By then I was about to pee myself. I was so scared of that happening because then I knew I was going to get punished by my teacher in front of everyone (and in those days the physical pain of corporal punishment terrified me) and that I would also be mocked mercilessly by my P.E. teacher (who would use it to humiliate me every P.E. period, which she did to other girls). That's when I said that I needed to use the bathroom.

Frowning, my class teacher told me to go quickly and then come back straight for my shot. I wanted to ask her to let someone come with me to the washroom and then thought better of it. I went out of the nurse's office feeling strange. I felt numb but was panicking at the same time. I thought of going to the older kids' bathroom but was so scared I was going to get caught. The accursed washroom was a five minute walk away from the nurse's office. Since all the first graders, accompanied with their teachers, where getting their vaccinations, and our classrooms were far from the other levels' classrooms, no students or teachers would be around the washroom when I got there.

I would be all lone there, just me and the jinn.

As I contemplated these thoughts my legs did not stop moving. It was as if I was in one of those dreams where dread fills your heart and you know you are walking to your doom but you can't do anything to stop yourself—except this was reality.

I reached my classroom and then walked around the building. When the washroom's building came to sight I stopped. It wasn't run down, of course, but it was an old building with faded and peeling white paint. I could feel my heart start to sink and my brain screamed at me to turn back and leave. But I felt like there was no way out for me. The adults were giving me no choice, and I was just a scared child. I switched myself to auto-pilot, and my legs just moved.

I entered the washroom's building and shut the door gently behind me. It was a swinging door and so I could not leave it open.
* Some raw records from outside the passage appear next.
-- ==== Sys2Proof/Decode.lean ====
section
/-! DEFINITION. The encoding of spec/30_encoding.md: the fields of a word (rules R71 to R74), the decoder (rule R75
over the tables of rules R76 to R78), the encoder over the same tables, and the mask and match of each row. -/

namespace Sys2Proof

/-- Why a word selects no instruction (rule R81). -/
inductive Illegal where
  /-- bits 31..26 hold one of the 34 unassigned values -/
  | unassignedOp (op : BitVec 6)
  /-- bits 31..26 are 0 and bits 10..0 hold one of the 2026 unassigned values -/
  | unassignedFunc (func : BitVec 11)
deriving DecidableEq, Repr

/-- `op`, bits 31..26 -/
def opField (w : Word) : BitVec 6 := w.extractLsb' 26 6

/-- `rs0`, bits 25..21 -/
def rs0Field (w : Word) : RegNum := w.extractLsb' 21 5

/-- `rs1`, bits 20..16 -/
def rs1Field (w : Word) : RegNum := w.extractLsb' 16 5

/-- `rd`, bits 15..11 -/
def rdField (w : Word) : RegNum := w.extractLsb' 11 5

/-- `func`, bits 10..0 -/
def funcField (w : Word) : BitVec 11 := w.extractLsb' 0 11

/-- `const` of the RI and B formats, bits 15..0 -/
def immField (w : Word) : Half := w.extractLsb' 0 16

/-- `const` of the J format, bits 25..0 -/
def offsetField (w : Word) : BitVec 26 := w.extractLsb' 0 26

/-- The rows of rule R76: what `func` selects when `op` is 0. -/
def decodeFunc (func : BitVec 11) (rs0 rs1 rd : RegNum) : Except Illegal Instr :=
  match func with
  | 0x000#11 => .ok (.sll rs0 rs1 rd)
  | 0x002#11 => .ok (.srl rs0 rs1 rd)
  | 0x003#11 => .ok (.sra rs0 rs1 rd)
  | 0x008#11 => .ok (.jr rs0 rs1 rd)
  | 0x009#11 => .ok (.jalr rs0 rs1 rd)
  | 0x018#11 => .ok (.mult rs0 rs1 rd)
  | 0x019#11 => .ok (.multu rs0 rs1 rd)
  | 0x01A#11 => .ok (.div rs0 rs1 rd)
  | 0x01B#11 => .ok (.divu rs0 rs1 rd)
  | 0x020#11 => .ok (.add rs0 rs1 rd)
  | 0x021#11 => .ok (.addu rs0 rs1 rd)
  | 0x022#11 => .ok (.sub rs0 rs1 rd)
  | 0x023#11 => .ok (.subu rs0 rs1 rd)
  | 0x024#11 => .ok (.and rs0 rs1 rd)
  | 0x025#11 => .ok (.or rs0 rs1 rd)
  | 0x026#11 => .ok (.xor rs0 rs1 rd)
  | 0x02A#11 => .ok (.slt rs0 rs1 rd)
  | 0x02B#11 => .ok (.sgt rs0 rs1 rd)
  | 0x02C#11 => .ok (.sle rs0 rs1 rd)
  | 0x02D#11 => .ok (.sge rs0 rs1 rd)
  | 0x02E#11 => .ok (.seq rs0 rs1 rd)
  | 0x02F#11 => .ok (.sne rs0 rs1 rd)
  | _ => .error (.unassignedFunc func)

/-- Decoding (rule R75): `op` selects the table, and in the RI, B and J formats the instruction (rules R77, R78). -/
def decode (w : Word) : Except Illegal Instr :=
  match opField w with
  | 0x00#6 => decodeFunc (funcField w) (rs0Field w) (rs1Field w) (rdField w)
  | 0x02#6 => .ok (.j (offsetField w))
  | 0x03#6 => .ok (.jal (offsetField w))
  | 0x04#6 => .ok (.beqz (rs0Field w) (rs1Field w) (immField w))
  | 0x05#6 => .ok (.bnez (rs0Field w) (rs1Field w) (immField w))
  | 0x08#6 => .ok (.addi (rs0Field w) (rs1Field w) (immField w))
  | 0x09#6 => .ok (.addui (rs0Field w) (rs1Field w) (immField w))
  | 0x0A#6 => .ok (.subi (rs0Field w) (rs1Field w) (immField w))
  | 0x0B#6 => .ok (.subui (rs0Field w) (rs1Field w) (immField w))
  | 0x0C#6 => .ok (.andi (rs0Field w) (rs1Field w) (immField w))
  | 0x0D#6 => .ok (.ori (rs0Field w) (rs1Field w) (immField w))
  | 0x0E#6 => .ok (.xori (rs0Field w) (rs1Field w) (immField w))
  | 0x0F#6 => .ok (.lhi (rs0Field w) (rs1Field w) (immField w))
  | 0x10#6 => .ok (.slli (rs0Field w) (rs1Field w) (immField w))
  | 0x11#6 => .ok (.srli (rs0Field w) (rs1Field w) (immField w))
  | 0x12#6 => .ok (.srai (rs0Field w) (rs1Field w) (immField w))
  | 0x1A#6 => .ok (.slti (rs0Field w) (rs1Field w) (immField w))
  | 0x1B#6 => .ok (.sgti (rs0Field w) (rs1Field w) (immField w))
  | 0x1C#6 => .ok (.slei (rs0Field w) (rs1Field w) (immField w))
  | 0x1D#6 => .ok (.sgei (rs0Field w) (rs1Field w) (immField w))
  | 0x1E#6 => .ok (.seqi (rs0Field w) (rs1Field w) (immField w))
  | 0x1F#6 => .ok (.snei (rs0Field w) (rs1Field w) (immField w))
  | 0x20#6 => .ok (.lb (rs0Field w) (rs1Field w) (immField w))
  | 0x21#6 => .ok (.lh (rs0Field w) (rs1Field w) (immField w))
  | 0x23#6 => .ok (.lw (rs0Field w) (rs1Field w) (immField w))
  | 0x24#6 => .ok (.lbu (rs0Field w) (rs1Field w) (immField w))
  | 0x25#6 => .ok (.lhu (rs0Field w) (rs1Field w) (immField w))
  | 0x28#6 => .ok (.sb (rs0Field w) (rs1Field w) (immField w))
  | 0x29#6 => .ok (.sh (rs0Field w) (rs1Field w) (immField w))
  | 0x2B#6 => .ok (.sw (rs0Field w) (rs1Field w) (immField w))
  | _ => .error (.unassignedOp (opField w))

/-- The instruction the decoder reads from an instruction whose bits are `w`, `nbits` of them given (the fixed name
the host asks with).  Every instruction is one 32-bit word (rule R70), and the instruction port delivers it whole
(rule R43), so no byte order is involved. -/
def decodeTableWord (nbits w : Nat) : Option Instr :=
  match decode (BitVec.ofNat 32 (w % 2 ^ nbits)) with
  | .ok i => some i
  | .error _ => none

/-- A word of the RR format (rule R71). -/
def rrWord (func : BitVec 11) (rs0 rs1 rd : RegNum) : Word := 0#6 ++ rs0 ++ rs1 ++ rd ++ func

/-- A word of the RI or B format (rules R72, R73). -/
def riWord (op : BitVec 6) (rs0 rs1 : RegNum) (imm : Half) : Word := op ++ rs0 ++ rs1 ++ imm

/-- A word of the J format (rule R74). -/
def jWord (op : BitVec 6) (offset : BitVec 26) : Word := op ++ offset

/-- The word of an instruction, from the tables of rules R76 to R78. -/
def encode : Instr → Word
  | .sll rs0 rs1 rd => rrWord 0x000 rs0 rs1 rd
  | .srl rs0 rs1 rd => rrWord 0x002 rs0 rs1 rd
  | .sra rs0 rs1 rd => rrWord 0x003 rs0 rs1 rd
  | .jr rs0 rs1 rd => rrWord 0x008 rs0 rs1 rd
  | .jalr rs0 rs1 rd => rrWord 0x009 rs0 rs1 rd
  | .mult rs0 rs1 rd => rrWord 0x018 rs0 rs1 rd
  | .multu rs0 rs1 rd => rrWord 0x019 rs0 rs1 rd
  | .div rs0 rs1 rd => rrWord 0x01A rs0 rs1 rd
  | .divu rs0 rs1 rd => rrWord 0x01B rs0 rs1 rd
  | .add rs0 rs1 rd => rrWord 0x020 rs0 rs1 rd
  | .addu rs0 rs1 rd => rrWord 0x021 rs0 rs1 rd
  | .sub rs0 rs1 rd => rrWord 0x022 rs0 rs1 rd
  | .subu rs0 rs1 rd => rrWord 0x023 rs0 rs1 rd
  | .and rs0 rs1 rd => rrWord 0x024 rs0 rs1 rd
  | .or rs0 rs1 rd => rrWord 0x025 rs0 rs1 rd
  | .xor rs0 rs1 rd => rrWord 0x026 rs0 rs1 rd
  | .slt rs0 rs1 rd => rrWord 0x02A rs0 rs1 rd
  | .sgt rs0 rs1 rd => rrWord 0x02B rs0 rs1 rd
  | .sle rs0 rs1 rd => rrWord 0x02C rs0 rs1 rd
  | .sge rs0 rs1 rd => rrWord 0x02D rs0 rs1 rd
  | .seq rs0 rs1 rd => rrWord 0x02E rs0 rs1 rd
  | .sne rs0 rs1 rd => rrWord 0x02F rs0 rs1 rd
  | .j offset => jWord 0x02 offset
  | .jal offset => jWord 0x03 offset
  | .beqz rs0 rs1 imm => riWord 0x04 rs0 rs1 imm
  | .bnez rs0 rs1 imm => riWord 0x05 rs0 rs1 imm
  | .addi rs0 rs1 imm => riWord 0x08 rs0 rs1 imm
  | .addui rs0 rs1 imm => riWord 0x09 rs0 rs1 imm
  | .subi rs0 rs1 imm => riWord 0x0A rs0 rs1 imm
  | .subui rs0 rs1 imm => riWord 0x0B rs0 rs1 imm
  | .andi rs0 rs1 imm => riWord 0x0C rs0 rs1 imm
  | .ori rs0 rs1 imm => riWord 0x0D rs0 rs1 imm
  | .xori rs0 rs1 imm => riWord 0x0E rs0 rs1 imm
  | .lhi rs0 rs1 imm => riWord 0x0F rs0 rs1 imm
  | .slli rs0 rs1 imm => riWord 0x10 rs0 rs1 imm
  | .srli rs0 rs1 imm => riWord 0x11 rs0 rs1 imm
  | .srai rs0 rs1 imm => riWord 0x12 rs0 rs1 imm
  | .slti rs0 rs1 imm => riWord 0x1A rs0 rs1 imm
  | .sgti rs0 rs1 imm => riWord 0x1B rs0 rs1 imm
  | .slei rs0 rs1 imm => riWord 0x1C rs0 rs1 imm
  | .sgei rs0 rs1 imm => riWord 0x1D rs0 rs1 imm
  | .seqi rs0 rs1 imm => riWord 0x1E rs0 rs1 imm
  | .snei rs0 rs1 imm => riWord 0x1F rs0 rs1 imm
  | .lb rs0 rs1 imm => riWord 0x20 rs0 rs1 imm
  | .lh rs0 rs1 imm => riWord 0x21 rs0 rs1 imm
  | .lw rs0 rs1 imm => riWord 0x23 rs0 rs1 imm
  | .lbu rs0 rs1 imm => riWord 0x24 rs0 rs1 imm
  | .lhu rs0 rs1 imm => riWord 0x25 rs0 rs1 imm
  | .sb rs0 rs1 imm => riWord 0x28 rs0 rs1 imm
  | .sh rs0 rs1 imm => riWord 0x29 rs0 rs1 imm
  | .sw rs0 rs1 imm => riWord 0x2B rs0 rs1 imm

/-- The mask of an instruction's row: bits 31..26 and 10..0 in the RR format (rule R76), bits 31..26 in the others
(rules R77, R78). -/
def maskOf : Instr → Word
  | .sll _ _ _ | .srl _ _ _ | .sra _ _ _ | .jr _ _ _ | .jalr _ _ _ | .mult _ _ _ | .multu _ _ _ | .div _ _ _
  | .divu _ _ _ | .add _ _ _ | .addu _ _ _ | .sub _ _ _ | .subu _ _ _ | .and _ _ _ | .or _ _ _ | .xor _ _ _
  | .slt _ _ _ | .sgt _ _ _ | .sle _ _ _ | .sge _ _ _ | .seq _ _ _ | .sne _ _ _ => 0xFC0007FF
  | .j _ | .jal _
  | .beqz _ _ _ | .bnez _ _ _ | .addi _ _ _ | .addui _ _ _ | .subi _ _ _ | .subui _ _ _ | .andi _ _ _ | .ori _ _ _
  | .xori _ _ _ | .lhi _ _ _ | .slli _ _ _ | .srli _ _ _ | .srai _ _ _ | .slti _ _ _ | .sgti _ _ _ | .slei _ _ _
  | .sgei _ _ _ | .seqi _ _ _ | .snei _ _ _ | .lb _ _ _ | .lh _ _ _ | .lw _ _ _ | .lbu _ _ _ | .lhu _ _ _
  | .sb _ _ _ | .sh _ _ _ | .sw _ _ _ => 0xFC000000

/-- The match of an instruction's row, the column "match" of rules R76 to R78. -/
def matchOf : Instr → Word
  | .sll _ _ _ => 0x00000000
  | .srl _ _ _ => 0x00000002
  | .sra _ _ _ => 0x00000003
  | .jr _ _ _ => 0x00000008
  | .jalr _ _ _ => 0x00000009
  | .mult _ _ _ => 0x00000018
  | .multu _ _ _ => 0x00000019
  | .div _ _ _ => 0x0000001A
  | .divu _ _ _ => 0x0000001B
  | .add _ _ _ => 0x00000020
  | .addu _ _ _ => 0x00000021
  | .sub _ _ _ => 0x00000022
  | .subu _ _ _ => 0x00000023
  | .and _ _ _ => 0x00000024
  | .or _ _ _ => 0x00000025
  | .xor _ _ _ => 0x00000026
  | .slt _ _ _ => 0x0000002A
  | .sgt _ _ _ => 0x0000002B
  | .sle _ _ _ => 0x0000002C
  | .sge _ _ _ => 0x0000002D
  | .seq _ _ _ => 0x0000002E
  | .sne _ _ _ => 0x0000002F
  | .beqz _ _ _ => 0x10000000
  | .bnez _ _ _ => 0x14000000
  | .addi _ _ _ => 0x20000000
  | .addui _ _ _ => 0x24000000
  | .subi _ _ _ => 0x28000000
  | .subui _ _ _ => 0x2C000000
  | .andi _ _ _ => 0x30000000
  | .ori _ _ _ => 0x34000000
  | .xori _ _ _ => 0x38000000
  | .lhi _ _ _ => 0x3C000000
  | .slli _ _ _ => 0x40000000
  | .srli _ _ _ => 0x44000000
  | .srai _ _ _ => 0x48000000
  | .slti _ _ _ => 0x68000000
  | .sgti _ _ _ => 0x6C000000
  | .slei _ _ _ => 0x70000000
  | .sgei _ _ _ => 0x74000000
  | .seqi _ _ _ => 0x78000000
  | .snei _ _ _ => 0x7C000000
  | .lb _ _ _ => 0x80000000
  | .lh _ _ _ => 0x84000000
  | .lw _ _ _ => 0x8C000000
  | .lbu _ _ _ => 0x90000000
  | .lhu _ _ _ => 0x94000000
  | .sb _ _ _ => 0xA0000000
  | .sh _ _ _ => 0xA4000000
  | .sw _ _ _ => 0xAC000000
  | .j _ => 0x08000000
  | .jal _ => 0x0C000000

end Sys2Proof
end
The washroom had a strange smell. Not particularly foul, but not nice either. Everything was faded shades of lime green. There were six stalls and they were all open. Three of them had Arabic style toilets and then the other three were western style toilets. I instinctively went for western style toilets, because that's what we had at home and because I made a split second decision that the Arabic style toilets (which you had to squat over) would leave me exposed much more than the western style toilet. I entered the stall, closed the door, sat on the toilet and started to pee.
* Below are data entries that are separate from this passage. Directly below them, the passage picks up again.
-- ==== Sys2Proof/Machine/Ports.lean ====
section
/-! DEFINITION. The pins as functions of the state (spec/10_state.md rule R35, spec/60_exceptions.md rule R215), and
the moves of the host.  The code of `dataWm`, the byte lanes of `DataDB` and the timing of `DataReq` and `DataAck`
are in no source (spec/20_memory.md rules R45, R46). -/

namespace Sys2Proof.Machine

/-- The address on `instAB`: the instruction fetch of rule R215. -/
def instAB (s : State) : Word := s.pc

/-- One transaction of the data port (rule R44). -/
inductive DataAccess where
  /-- `n` bytes read at `ea` -/
  | load (ea : Word) (n : Nat)
  /-- bytes written from `ea` up, the one at the lowest address first -/
  | store (ea : Word) (bytes : List Byte)
deriving DecidableEq, Repr

/-- The data access an instruction makes: one for a load or a store, at the width of rule R40, and none otherwise
(rule R54). -/
def dataAccess (i : Instr) (s : State) : Option DataAccess :=
  match i with
  | .lb rs0 _ imm | .lbu rs0 _ imm => some (.load (effectiveAddress s rs0 imm) 1)
  | .lh rs0 _ imm | .lhu rs0 _ imm => some (.load (effectiveAddress s rs0 imm) 2)
  | .lw rs0 _ imm => some (.load (effectiveAddress s rs0 imm) 4)
  | .sb rs0 rs1 imm => some (.store (effectiveAddress s rs0 imm) [(readReg s rs1).extractLsb' 0 8])
  | .sh rs0 rs1 imm =>
    some (.store (effectiveAddress s rs0 imm) (splitHalf s.cfg.endian ((readReg s rs1).extractLsb' 0 16)))
  | .sw rs0 rs1 imm => some (.store (effectiveAddress s rs0 imm) (splitWord s.cfg.endian (readReg s rs1)))
  | .sll _ _ _ | .srl _ _ _ | .sra _ _ _ | .jr _ _ _ | .jalr _ _ _ | .mult _ _ _ | .multu _ _ _ | .div _ _ _
  | .divu _ _ _ | .add _ _ _ | .addu _ _ _ | .sub _ _ _ | .subu _ _ _ | .and _ _ _ | .or _ _ _ | .xor _ _ _
  | .slt _ _ _ | .sgt _ _ _ | .sle _ _ _ | .sge _ _ _ | .seq _ _ _ | .sne _ _ _ | .j _ | .jal _
  | .beqz _ _ _ | .bnez _ _ _ | .addi _ _ _ | .addui _ _ _ | .subi _ _ _ | .subui _ _ _ | .andi _ _ _
  | .ori _ _ _ | .xori _ _ _ | .lhi _ _ _ | .slli _ _ _ | .srli _ _ _ | .srai _ _ _ | .slti _ _ _
  | .sgti _ _ _ | .slei _ _ _ | .sgei _ _ _ | .seqi _ _ _ | .snei _ _ _ => none

/-- The host sets the level of the pin Reset (rule R202). -/
def setReset (s : State) (level : Bool) : State := { s with resetPin := level }

/-- The host places an instruction word (rule R232). -/
def placeInstr (s : State) (a w : Word) : State := { s with imem := cellWrite a.toNat w s.imem }

/-- Another bus master writes a byte of data memory between two accesses of the core (rule R215). -/
def busWrite (s : State) (a : Word) (b : Byte) : State := { s with dmem := cellWrite a.toNat b s.dmem }

end Sys2Proof.Machine
end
My bladder was very full and it was taking me some time to empty it and as seconds went by I was losing the numbness and the fear was starting to foreground itself more and more in my brain. When I was finally done I washed up and dried myself, but I hesitated to flush the toilet. Would the noise that that caused make the jinn angry? I quickly decided to close the lid of the toilet as a compromise and then got out of the stall and closed its door behind me. I went to the basin to wash my hands quickly and get out of there, intent on making as little noise as possible. As soon as I turned on the water though, my eye caught the mirror in front of the basin and I noticed something.

All the doors of the stalls were closed.

I froze for a moment. All the stall doors were open when I got in, I knew they were. There were no footsteps of anything other than me during all the time I was in the washroom. As the horror of that realization dawned at me I heard a creak. I watched in utter horror as the door to the stall that I used started slowly opening. As the door was opening I glimpsed the lid of the toilet, the one I had closed, upright and open, and then—

I bolted out of there. Never ran so fast in my life.

I don't remember much of what happened that day. I only remember that I was sick for a week. I didn't want to stay home from school though, because that meant I would have to stay home alone till noon, since both my parents worked and my other siblings would be at school. I remember being so scared to tell anyone at school, for fear they would tell the teacher and I would get punished. I ended up only telling my light-eyed friend. She knew the truth and so my secret was safe with her.